(Saved entries)
........

-- ==== Sys2Proof/Machine/VatRx.lean ====
section
/-! DEFINITION. The Vat's receive side: packets, frames and their checks (R193–R212), decoders (R215, R216), shaping stage by stage (R230)
and the handover write (R249).
Readings: log entry 12 (DESIGN CHOICE), log entry 26 (PRESUMED), log entry 49 (DEDUCED). -/

namespace Sys2Proof.Machine

/-! ### Ending a frame in receive -/

/-- A frame that has only begun to arrive, as it stands in its slot. -/
def receivingSlot (c : ChanCfg) (sh : ShapeCfg) : Slot :=
  { st := .receiving, holders := [], wm := ⟨0, 0, 0, 0, 0, 0, 0⟩, eofAt := 0, budgetFrom := 0, readyAt := none, cfg := c, shape := sh
    rtype := [], recv := [], pixels := [], decoded := none, working := [], colour := none, colourAt := 0, sample := none, corrupt := false }

/-- The frame in receive ends with a status: its slot is FREE, its later packets are discarded (R208, R210). -/
def endRx (s : State) (ch status : Nat) : State :=
  let x := s.chan ch
  match x.rx with
  | none => s
  | some r =>
    let x := { x with rx := none, discard := true }
    let x := match r.slot with | some k => setSlot x k none | none => x
    outcome (s.setChan ch x) ch status r.capture 0 true

/-- Change the frame in receive. -/
def State.modRx (s : State) (ch : Nat) (f : RxFrame → RxFrame) : State := let x := s.chan ch; s.setChan ch { x with rx := x.rx.map f }

/-- Check 3: a slot for the frame, or OVERRUN (R217). -/
def takeRxSlot (s : State) (ch : Nat) : State :=
  let x := s.chan ch
  match x.rx with
  | none => s
  | some r => match takeSlot x r.cfg.nslots with
    | none => endRx s ch 10
    | some k => s.setChan ch { setSlot x k (some (receivingSlot r.cfg r.shape)) with rx := some { r with slot := some k } }

/-! ### The end of a frame (R203, R206, R207, R211) -/

/-- Insert a frame into a queue by end of frame, the lower channel first of equals. -/
def insQueue (s : State) (ch k : Nat) : List (Nat × Nat) → List (Nat × Nat)
  | [] => [(ch, k)]
  | e :: r =>
    let eof (c j : Nat) : Nat := match s.slot c j with | some z => z.eofAt | none => 0
    if eof ch k < eof e.1 e.2 ∨ (eof ch k = eof e.1 e.2 ∧ ch < e.1) then (ch, k) :: e :: r else e :: insQueue s ch k r

/-- An accepted frame joins its queue; an older frame of the channel that still waits there becomes LATE_DROPPED (R215, R216). -/
def joinQueue (s : State) (ch k kind : Nat) : State :=
  if kind = 8 then s
  else if kind = 1 then
    let old := s.vat.decodeQ.filter (fun e => e.1 == ch)
    let s := old.foldl (fun s e => dropSlot s e.1 e.2 7) s
    let q := s.vat.decodeQ.filter (fun e => e.1 != ch)
    { s with vat := { s.vat with decodeQ := insQueue s ch k q } }
  else
    let old := s.vat.rawQ.filter (fun e => e.1 == ch)
    let s := old.foldl (fun s e => dropSlot s e.1 e.2 7) s
    let q := s.vat.rawQ.filter (fun e => e.1 != ch)
    { s with vat := { s.vat with rawQ := insQueue s ch k q } }

/-- The number of a frame accepted now: the next one, or in a cycle with frames of higher channels the lowest of theirs (R213; DEDUCED, log entry 67). -/
def nextDev (s : State) (ch : Nat) : Nat :=
  (s.vat.chans.flatMap (fun c => if ch < c.1 then c.2.slots.map (·.2) else [])).foldl (fun d z =>
    if z.wm.stage ≠ 0 ∧ z.eofAt = s.clk.clock then min d z.wm.devFrame else d) s.vat.devFrame

/-- The numbers from one on move up by one: the frames of higher channels accepted in this cycle (R213). -/
def shiftDev (x : ChanSt) (d : Nat) : ChanSt :=
  { x with
    slots := x.slots.map (fun e => (e.1, if e.2.wm.stage ≠ 0 ∧ d ≤ e.2.wm.devFrame then
      { e.2 with wm := { e.2.wm with devFrame := e.2.wm.devFrame + 1 } } else e.2))
    history := x.history.map (fun h => if h.status = 0 ∧ d ≤ h.devFrame then { h with devFrame := h.devFrame + 1 } else h)
    lastDev := x.lastDev.map (fun v => if d ≤ v then v + 1 else v) }
def shiftDevs (s : State) (d : Nat) : State :=
  if d = s.vat.devFrame then s else (List.range 32).foldl (fun s ch => s.setChan ch (shiftDev (s.chan ch) d)) s

/-- The frame is ACCEPTED: its watermark, its slot, the channel's last values. DATA_CRC runs over the received data in order of arrival, and later over the
decoded planes Y, U, V, or 16-bit values of raw data: no rule lays out these areas (R211; DEDUCED, log entry 49). -/
def acceptFrame (s : State) (ch : Nat) (r : RxFrame) (k : Nat) (cap : Int) (count : Option Nat) (data : Bytes) : State :=
  let dev := nextDev s ch
  let s := shiftDevs s dev
  let x := s.chan ch
  let gap := match count, x.lastCount with | some c, some l => (c + 2 ^ 32 - l) % 2 ^ 32 | _, _ => 1
  let wm : Watermark :=
    { devFrame := dev, captureNs := cap, sensorCount := count.getD 0, channel := ch
      flags := b2n count.isNone * 4 + b2n r.unsync * 2 + b2n (decide (1 < gap)), stage := 1, dataCrc := crc32c data }
  let z : Slot := { receivingSlot r.cfg r.shape with
    st := .decoding, wm := wm, eofAt := s.clk.clock, budgetFrom := s.clk.clock, recv := data, pixels := r.pixels
    rtype := (match r.head with
      | [ty, q, _, _] => toLE 1 ty ++ toLE 1 q ++ toBE 2 r.cfg.w ++ toBE 2 r.cfg.h ++ r.qtab
      | _ => []) }
  let x := { setSlot x k (some z) with
    rx := none, discard := false, lastCount := (match count with | some c => some c | none => x.lastCount)
    lastShown := count.getD 0, lastTime := some cap }
  let s := s.setChan ch x
  let s : State := { s with vat := { s.vat with devFrame := s.vat.devFrame + 1 } }
  let s := if 1 < gap then s.bump (pgChan ch) 0x088 (gap - 1) else s
  joinQueue (outcome s ch 0 (some cap) wm.devFrame true) ch k r.cfg.kind

/-- Checks 6 to 8 at the end of a frame. -/
def eofRx (s : State) (ch : Nat) (count : Option Nat) (crcOk : Bool) (data : Bytes) : State :=
  let x := s.chan ch
  match x.rx with
  | none => s
  | some r => match r.slot with
    | none => s
    | some k =>
      let d := match count, x.lastCount with | some c, some l => (c + 2 ^ 32 - l) % 2 ^ 32 | _, _ => 1
      if !crcOk then endRx s ch 3
      else if d = 0 ∨ 2 ^ 31 ≤ d then endRx s ch 4
      else match r.capture with
        | none => endRx s ch 5
        | some cap =>
          let c := r.cfg
          let early := decide (cap < (s.clk.dev : Int) - c.maxAge * 100000)
          let lead := decide ((r.firstAt : Int) + c.maxLead * 1000 < cap)
          let stale := match x.lastTime with | some l => decide (cap ≤ l) | none => false
          if early || lead || stale then endRx s ch 5
          else acceptFrame s ch r k cap count data

/-! ### Starting a frame -/

/-- Capture time from the AVTP timestamp (R205): P − PT_OFFSET, none with tv = 0. -/
def avtpCapture (s : State) (p : Bytes) (c : ChanCfg) : Option Int :=
  if !bit (be p 1 1) 0 then none
  else
    let now : Int := s.clk.dev
    let base : Int := now - now.emod (2 ^ 32) + be p 12 4
    let dist (v : Int) : Nat := (v - now).natAbs
    let near (a b : Int) : Int := if dist b < dist a then b else a
    some (near (near (base - 2 ^ 32) base) (base + 2 ^ 32) - c.ptOffset)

........

DESCRIPTION OF THE TASK
Reading through the records above, report each line in which the string "status" is found.

WRITTEN ANSWER
/-- The frame in receive ends with a status: its slot is FREE, its later packets are discarded (R208, R210). -/
def endRx (s : State) (ch status : Nat) : State :=
    outcome (s.setChan ch x) ch status r.capture 0 true
    history := x.history.map (fun h => if h.status = 0 ∧ d ≤ h.devFrame then { h with devFrame := h.devFrame + 1 } else h)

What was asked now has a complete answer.